Observed egress destinations

hostcountryjurisdictionclassdisclosurefrequencykind
api.tavily.comUStier 2functionalby purposeon launch and on every tool callsearch/research backend (carries the query + target URLs — the tool's function); piggybacked analytics headers ride on the same request (X-Human-Id opt-in disclosed; X-Session-Id/X-Client-Source always-on, undocumented)

Each destination is classified FUNCTIONAL (the tool's advertised job requires the call — a neutral fact about where your data goes), SESSION/AUTH (handshake with the same operator), or TELEMETRY/ERROR_REPORTING (an observability side-channel not required for the function). Disclosure is judged across the tool's full public doc surface, not just its README, and any 'undisclosed telemetry' finding is adversarially refuted before it is asserted.
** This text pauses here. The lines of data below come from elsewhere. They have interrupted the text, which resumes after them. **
-- ==== Sys2Proof/Certificates/Slice0/Obligations.lean ====
section
/-! DEFINITION. The statements for the provers. Where a statement rests on a decision that the spec marks as its own
(92_eei_decisions.md D<n>) or on a choice of the model, its docstring says so and names the log entry. -/

open Sys2Proof Sys2Proof.Machine

/-! ## Encoding -/

/-- R70 ("must exactly invert this"), for every admissible map, every instruction, ill formed ones too, and whatever
bytes follow. -/
def Obligations.DecodeInvertsEncode : Prop :=
  ∀ m : OpcodeMap, m.Admissible → ∀ (i : Instr) (rest : List Byte),
    decodeWith m (encodeWith m i ++ rest) = .ok (i, rest)

/-- R70, R71, R84: what decodes is the encoding of what it decodes to, so each instruction has one encoding and no
operand bit is dropped. -/
def Obligations.DecodedBytesAreTheEncoding : Prop :=
  ∀ (m : OpcodeMap) (bs : List Byte) (i : Instr) (rest : List Byte),
    decodeWith m bs = .ok (i, rest) → bs = encodeWith m i ++ rest

/-- R76, with R75 (c): the lookup answers an opcode exactly at that opcode's byte, so ILLEGAL at every other byte and
at 0xFF under every admissible map. -/
def Obligations.OpcodeLookupInvertsTheMap : Prop :=
  ∀ m : OpcodeMap, m.Admissible →
    (∀ b op, opcodeOfByte m b = some op ↔ m op = b) ∧ opcodeOfByte m 0xFF = none

/-- R74, R75, R82: the default map (D1; log entry 1) meets the constraints, and its illegal bytes are 0x14 to 0xFF. -/
def Obligations.DefaultMapIsAdmissible : Prop :=
  OpcodeMap.default.Admissible ∧ ∀ b : Byte, opcodeOfByte OpcodeMap.default b = none ↔ 0x14 ≤ b.toNat

/-- R73, R74: where every byte of every instruction stands, under every map. The immediate's high byte is first. -/
def Obligations.EncodingLayouts : Prop :=
  ∀ (m : OpcodeMap) (ra rb rd : Byte) (hi lo : Byte),
    encodeWith m .hlt = [m .hlt] ∧
    encodeWith m (.load ra (hi ++ lo)) = [m .load, ra, hi, lo] ∧
    encodeWith m (.add ra rb rd) = [m .add, ra, rb, rd] ∧
    encodeWith m (.sub ra rb rd) = [m .sub, ra, rb, rd] ∧
    encodeWith m (.mul ra rb rd) = [m .mul, ra, rb, rd] ∧
    encodeWith m (.div ra rb rd) = [m .div, ra, rb, rd] ∧
    encodeWith m (.jmp ra) = [m .jmp, ra] ∧
    encodeWith m (.jmpf ra) = [m .jmpf, ra] ∧
    encodeWith m (.jmpb ra) = [m .jmpb, ra] ∧
    encodeWith m (.eq ra rb) = [m .eq, ra, rb] ∧
    encodeWith m (.neq ra rb) = [m .neq, ra, rb] ∧
    encodeWith m (.gt ra rb) = [m .gt, ra, rb] ∧
    encodeWith m (.lt ra rb) = [m .lt, ra, rb] ∧
    encodeWith m (.gtq ra rb) = [m .gtq, ra, rb] ∧
    encodeWith m (.ltq ra rb) = [m .ltq, ra, rb] ∧
    encodeWith m (.jeq ra) = [m .jeq, ra] ∧
    encodeWith m (.jneq ra) = [m .jneq, ra] ∧
    encodeWith m (.alloc ra) = [m .alloc, ra] ∧
    encodeWith m (.inc ra) = [m .inc, ra] ∧
    encodeWith m (.dec ra) = [m .dec, ra]

/-- Words written out from R73 and R74 (95_test_vectors.md W2, W3, V5.1, V6, V7), at the default map (D1). -/
def Obligations.SpecWordsDecode : Prop :=
  decode [0x01, 0x00, 0x01, 0xF4] = .ok (.load 0 500, []) ∧
  decode [0x02, 0x00, 0x01, 0x02] = .ok (.add 0 1 2, []) ∧
  decode [0x12, 0x05] = .ok (.inc 5, []) ∧
  decode [0x09, 0x00, 0x01] = .ok (.eq 0 1, []) ∧
  decode [0x0F, 0x02] = .ok (.jeq 2, []) ∧
  decode [0x11, 0x00] = .ok (.alloc 0, []) ∧
  decode [0x00] = .ok (.hlt, []) ∧
  decode [0x14] = .error (.illegalOpcode 0x14) ∧
  decode [0x05, 0x00, 0x01] = .error (.underrun .div)

/-- R90 to R99: the assembler gives back every program from its listing. The lexical details are the spec's decision
D22 (log entry 23). -/
def Obligations.AssemblerReadsTheListing : Prop := ∀ is : List Instr, assemble (listing is) = .ok is

/-! ## Reset -/

/-- R35, R220: every piece of the spec's state after reset. FLAG, REM and the empty buffers are the spec's decision D6,
the latch its D11 (log entries 5 and 11). -/
def Obligations.ResetState : Prop :=
  (∀ r : RegIndex, State.reset.x r = 0) ∧ State.reset.pc = 0 ∧ State.reset.flag = false ∧ State.reset.rem = 0 ∧
  State.reset.prog.len = 0 ∧ State.reset.heap.len = 0 ∧ State.reset.fault = none

/-! ## The data and arithmetic instructions -/

/-- R130: the encoding of LOAD, and its effect: the register holds the immediate's signed value, and nothing else is
written. Its faults: InvalidRegisterIndex for an index of 32 or more, ProgramUnderrun where fewer than 3 bytes follow
the opcode, and no other. -/
def Obligations.LoadWritesTheImmediate : Prop :=
  (∀ (m : OpcodeMap) (r hi lo : Byte), encodeWith m (.load r (hi ++ lo)) = [m .load, r, hi, lo]) ∧
  (∀ (s : State) (r : RegIndex) (imm : Imm), ∃ v : Word, v.toInt = imm.toInt ∧
    exec (.load (regByte r) imm) s = .next { s with regs := s.regs.set r.val v, out := some .continue }) ∧
  (∀ (s : State) (r : Byte) (imm : Imm), 32 ≤ r.toNat →
    ∃ t, exec (.load r imm) s = .next t ∧ t.out = some (.halted (.fault .invalidRegisterIndex)) ∧ t.regs = s.regs) ∧
  ∀ (m : OpcodeMap) (s : State), m.Admissible → s.fault = none → s.prog.read s.pc.toNat = some (m .load) →
    s.prog.len < s.pc.toNat + 4 →
    ∃ t, stepWith m s = .next t ∧ t.out = some (.halted (.fault .programUnderrun)) ∧ t.regs = s.regs

/-- R132, R133, R134, R137: the low 32 bits of the exact result. Wrapping is the spec's decision D3 (log entry 8). -/
def Obligations.AddSubMulWrap : Prop :=
  ∀ (s : State) (a b d : RegIndex),
    exec (.add (regByte a) (regByte b) (regByte d)) s =
      .next { s with regs := s.regs.set d.val (wrap32 (sval (s.x a) + sval (s.x b))), out := some .continue } ∧
    exec (.sub (regByte a) (regByte b) (regByte d)) s =
      .next { s with regs := s.regs.set d.val (wrap32 (sval (s.x a) - sval (s.x b))), out := some .continue } ∧
    exec (.mul (regByte a) (regByte b) (regByte d)) s =
      .next { s with regs := s.regs.set d.val (wrap32 (sval (s.x a) * sval (s.x b))), out := some .continue }

/-- R140: ADD, SUB, MUL, INC and DEC give the same bits when the registers are read as unsigned numbers. Wrapping of
ADD, SUB and MUL is D3 (log entry 8). -/
def Obligations.ArithmeticIsSignAgnostic : Prop :=
  ∀ (s : State) (a b d : RegIndex),
    (∃ t, exec (.add (regByte a) (regByte b) (regByte d)) s = .next t ∧
      (t.x d).toNat = ((s.x a).toNat + (s.x b).toNat) % 2 ^ 32) ∧
    (∃ t, exec (.sub (regByte a) (regByte b) (regByte d)) s = .next t ∧
      (t.x d).toNat = ((s.x a).toNat + (2 ^ 32 - (s.x b).toNat)) % 2 ^ 32) ∧
    (∃ t, exec (.mul (regByte a) (regByte b) (regByte d)) s = .next t ∧
      (t.x d).toNat = ((s.x a).toNat * (s.x b).toNat) % 2 ^ 32) ∧
    (∃ t, exec (.inc (regByte d)) s = .next t ∧ (t.x d).toNat = ((s.x d).toNat + 1) % 2 ^ 32) ∧
    (∃ t, exec (.dec (regByte d)) s = .next t ∧ (t.x d).toNat = ((s.x d).toNat + (2 ^ 32 - 1)) % 2 ^ 32)

/-- R135, R136: a division that does not fault writes the quotient and the remainder, both of the values before it. The
rounding is the spec's decision D4 (log entry 9), the excluded overflow its D5 (log entry 10). -/
def Obligations.DivWritesQuotientAndRemainder : Prop :=
  ∀ (s : State) (a b d : RegIndex), sval (s.x b) ≠ 0 → ¬(sval (s.x a) = -2 ^ 31 ∧ sval (s.x b) = -1) →
    exec (.div (regByte a) (regByte b) (regByte d)) s =
      .next { s with regs := s.regs.set d.val (wrap32 ((sval (s.x a)).tdiv (sval (s.x b)))),
                     rem := wrap32 ((sval (s.x a)).tmod (sval (s.x b))),
                     out := some .continue }

/-- R135: the two faults of DIV leave every register and REM; DivisionOverflow is the spec's decision D5 (log entry
10), the latch its D11 (log entry 5). -/
def Obligations.DivFaults : Prop :=
  ∀ (s : State) (a b d : RegIndex),
    (sval (s.x b) = 0 → exec (.div (regByte a) (regByte b) (regByte d)) s =
      .next { s with fault := some .divisionByZero, out := some (.halted (.fault .divisionByZero)) }) ∧
    (sval (s.x a) = -2 ^ 31 ∧ sval (s.x b) = -1 → exec (.div (regByte a) (regByte b) (regByte d)) s =
      .next { s with fault := some .divisionOverflow, out := some (.halted (.fault .divisionOverflow)) })

/-- R140's law of DIV, on the values the registers hold afterwards: dividend = divisor * quotient + remainder, the
remainder smaller than the divisor and 0 or of the dividend's sign; the quotient always fits. The rounding is D4 (log
entry 9). -/
def Obligations.DivisionLaw : Prop :=
  ∀ (s : State) (a b d : RegIndex), sval (s.x b) ≠ 0 → ¬(sval (s.x a) = -2 ^ 31 ∧ sval (s.x b) = -1) →
    ∃ t, exec (.div (regByte a) (regByte b) (regByte d)) s = .next t ∧
      sval (s.x a) = sval (s.x b) * sval (t.x d) + sval t.rem ∧
      |sval t.rem| < |sval (s.x b)| ∧
      (sval t.rem = 0 ∨ (0 < sval t.rem ↔ 0 < sval (s.x a)))

/-- R138, R139: the encodings of INC and DEC and their effect, wrapping at the ends of the range; nothing else is
written. Their faults are the step's: InvalidRegisterIndex and ProgramUnderrun. -/
def Obligations.IncDecWrap : Prop :=
  (∀ (m : OpcodeMap) (r : Byte), encodeWith m (.inc r) = [m .inc, r] ∧ encodeWith m (.dec r) = [m .dec, r]) ∧
  (∀ (s : State) (r : RegIndex),
    exec (.inc (regByte r)) s =
      .next { s with regs := s.regs.set r.val (wrap32 (sval (s.x r) + 1)), out := some .continue } ∧
    exec (.dec (regByte r)) s =
      .next { s with regs := s.regs.set r.val (wrap32 (sval (s.x r) - 1)), out := some .continue }) ∧
  (∀ (s : State) (r : Byte), 32 ≤ r.toNat → ∀ i ∈ [Instr.inc r, Instr.dec r],
    ∃ t, exec i s = .next t ∧ t.out = some (.halted (.fault .invalidRegisterIndex)) ∧ t.regs = s.regs) ∧
  ∀ (m : OpcodeMap) (s : State), m.Admissible → s.fault = none → s.prog.len < s.pc.toNat + 2 →
    ∀ op ∈ [Op.inc, Op.dec], s.prog.read s.pc.toNat = some (m op) →
    ∃ t, stepWith m s = .next t ∧ t.out = some (.halted (.fault .programUnderrun)) ∧ t.regs = s.regs

/-! ## The comparisons -/

/-- R151 to R154: the encodings of EQ, NEQ, GT and LT and their effect: FLAG is 1 where the signed values stand in the
relation and 0 where they do not; nothing else is written. Their faults are the step's: InvalidRegisterIndex and
ProgramUnderrun. -/
def Obligations.EqNeqGtLtSetTheFlag : Prop :=
  (∀ (m : OpcodeMap) (ra rb : Byte),
    encodeWith m (.eq ra rb) = [m .eq, ra, rb] ∧ encodeWith m (.neq ra rb) = [m .neq, ra, rb] ∧
    encodeWith m (.gt ra rb) = [m .gt, ra, rb] ∧ encodeWith m (.lt ra rb) = [m .lt, ra, rb]) ∧
  (∀ (s : State) (a b : RegIndex),
    exec (.eq (regByte a) (regByte b)) s =
      .next { s with flag := decide ((s.x a).toInt = (s.x b).toInt), out := some .continue } ∧
    exec (.neq (regByte a) (regByte b)) s =
      .next { s with flag := decide ((s.x a).toInt ≠ (s.x b).toInt), out := some .continue } ∧
    exec (.gt (regByte a) (regByte b)) s =
      .next { s with flag := decide ((s.x a).toInt > (s.x b).toInt), out := some .continue } ∧
    exec (.lt (regByte a) (regByte b)) s =
      .next { s with flag := decide ((s.x a).toInt < (s.x b).toInt), out := some .continue }) ∧
  (∀ (s : State) (ra rb : Byte), 32 ≤ ra.toNat ∨ 32 ≤ rb.toNat →
    ∀ i ∈ [Instr.eq ra rb, Instr.neq ra rb, Instr.gt ra rb, Instr.lt ra rb],
    ∃ t, exec i s = .next t ∧ t.out = some (.halted (.fault .invalidRegisterIndex)) ∧ t.flag = s.flag) ∧
  ∀ (m : OpcodeMap) (s : State), m.Admissible → s.fault = none → s.prog.len < s.pc.toNat + 3 →
    ∀ op ∈ [Op.eq, Op.neq, Op.gt, Op.lt], s.prog.read s.pc.toNat = some (m op) →
    ∃ t, stepWith m s = .next t ∧ t.out = some (.halted (.fault .programUnderrun)) ∧ t.flag = s.flag

/-- R155, R156: GTQ is signed >=, LTQ signed <=. The two relations are the spec's decision D2, from general knowledge
(log entry 7). -/
def Obligations.GtqLtqSetTheFlag : Prop :=
  ∀ (s : State) (a b : RegIndex),
    exec (.gtq (regByte a) (regByte b)) s =
      .next { s with flag := decide ((s.x a).toInt ≥ (s.x b).toInt), out := some .continue } ∧
    exec (.ltq (regByte a) (regByte b)) s =
      .next { s with flag := decide ((s.x a).toInt ≤ (s.x b).toInt), out := some .continue }

/-- R157: EQ and NEQ, GT and LTQ, LT and GTQ leave opposite flags, and GT on (a, b) the flag of LT on (b, a). The laws
of GTQ and LTQ rest on D2 (log entry 7). -/
def Obligations.ComparisonLaws : Prop :=
  ∀ (s : State) (a b : RegIndex),
    ∃ teq tneq tgt tlt tgtq tltq trev,
      exec (.eq (regByte a) (regByte b)) s = .next teq ∧ exec (.neq (regByte a) (regByte b)) s = .next tneq ∧
      exec (.gt (regByte a) (regByte b)) s = .next tgt ∧ exec (.lt (regByte a) (regByte b)) s = .next tlt ∧
      exec (.gtq (regByte a) (regByte b)) s = .next tgtq ∧ exec (.ltq (regByte a) (regByte b)) s = .next tltq ∧
      exec (.lt (regByte b) (regByte a)) s = .next trev ∧
      teq.flag = !tneq.flag ∧ tgt.flag = !tltq.flag ∧ tlt.flag = !tgtq.flag ∧ tgt.flag = trev.flag

/-! ## Control transfer -/

/-- R160: HLT's encoding; the operation returns Halted(Hlt) and writes nothing; a step that fetches it leaves pc one
past it. -/
def Obligations.HltHalts : Prop :=
  (∀ m : OpcodeMap, encodeWith m .hlt = [m .hlt]) ∧
  (∀ s : State, exec .hlt s = .next { s with out := some (.halted .hlt) }) ∧
  ∀ (m : OpcodeMap) (s : State), m.Admissible → s.fault = none → s.prog.read s.pc.toNat = some (m .hlt) →
    stepWith m s = .next { s with pc := s.pc + 1, out := some (.halted .hlt) }

/-- R162, R164: JMP to a target that is not negative: pc is exactly the register's value, past the end of the program
too, and nothing else is written. -/
def Obligations.JmpIsAbsolute : Prop :=
  ∀ (s : State) (r : RegIndex), 0 ≤ sval (s.x r) →
    ∃ t : Offset, (t.toNat : Int) = sval (s.x r) ∧
      exec (.jmp (regByte r)) s = .next { s with pc := t, out := some .continue }

/-- R161, R162, R165, R166: JMPF and JMPB add to and subtract from pc as it stands after the fetch, exactly: within the
range of R29 nothing wraps. The exact target is the spec's decision D8, the base its D9 (log entries 13 and 14). -/
def Obligations.JmpfJmpbAreRelative : Prop :=
  ∀ (s : State) (r : RegIndex), s.pc.toNat ≤ 2 ^ 33 →
    (0 ≤ (s.pc.toNat : Int) + sval (s.x r) →
      ∃ t : Offset, (t.toNat : Int) = s.pc.toNat + sval (s.x r) ∧
        exec (.jmpf (regByte r)) s = .next { s with pc := t, out := some .continue }) ∧
    (0 ≤ (s.pc.toNat : Int) - sval (s.x r) →
      ∃ t : Offset, (t.toNat : Int) = s.pc.toNat - sval (s.x r) ∧
        exec (.jmpb (regByte r)) s = .next { s with pc := t, out := some .continue })

/-- R167, R168: a conditional jump whose condition holds goes to the register's value; one whose condition does not
hold goes on, whatever the register holds. FLAG keeps its value. -/
def Obligations.JeqJneqFollowTheFlag : Prop :=
  ∀ (s : State) (r : RegIndex),
    (s.flag = true → 0 ≤ sval (s.x r) → ∃ t : Offset, (t.toNat : Int) = sval (s.x r) ∧
      exec (.jeq (regByte r)) s = .next { s with pc := t, out := some .continue }) ∧
    (s.flag = false → exec (.jeq (regByte r)) s = .next { s with out := some .continue }) ∧
    (s.flag = false → 0 ≤ sval (s.x r) → ∃ t : Offset, (t.toNat : Int) = sval (s.x r) ∧
      exec (.jneq (regByte r)) s = .next { s with pc := t, out := some .continue }) ∧
    (s.flag = true → exec (.jneq (regByte r)) s = .next { s with out := some .continue })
Jurisdiction context: Tier 2 = third country (e.g. US): transferring EU personal data to a third country requires a transfer basis under GDPR Art. 44-49 (e.g. SCCs / EU-US Data Privacy Framework) — an obligation on you, the deployer; the tool gives no control over this flow. This is the applicable framework, not a finding that the tool violates it.

Evidence — the captured request (verify, don't just trust)

Capture self-test: verified — a beacon decoy was emitted from the tool's network context; its presence in the intercept means a 'no egress' result would have been trustworthy.

Observed: POST https://api.tavily.com/search ×5 — intercepted (the tool's HTTPS was terminated against the sandbox CA; the egress was then blocked by strict-egress, but the full request was captured)

Payload fields actually sent:

Captured payload sample (one event):

{"query":"FILE-CONTENT::canary-edd5879f-file-95add22b7836::END","search_depth":"FILE-CONTENT::canary-edd5879f-file-95add22b7836::END","topic":"general","include_domains":["FILE-CONTENT::canary-edd5879f-file-95add22b7836::END"],"exclude_domains":["FILE-CONTENT::canary-edd5879f-file-95add22b7836::END"],"country":"FILE-CONTENT::canary-edd5879f-file-95add22b7836::END","start_date":"FILE-CONTENT::canary-edd5879f-file-95ad

Captured in the sandbox run. The distinct_id (a persistent machine identifier) and the write-only, public-by-design ingestion key are truncated above; payload_fields is the union observed across the run.

Reproduce it yourself (canary-sandbox (open methodology; Docker backend)):
python -m canary.cli scan <target> --backend docker # target: npm tavily-mcp@0.2.20
Re-run it yourself: the scanner installs the pinned version, drives the tool over MCP, and intercepts all egress.

Full raw captured trace + verification: /verdict/tavily-mcp/evidence.json — every captured request (redacted), the verdict content-hash and the package checksum, for an AI or auditor that wants the underlying observation, not just the conclusion.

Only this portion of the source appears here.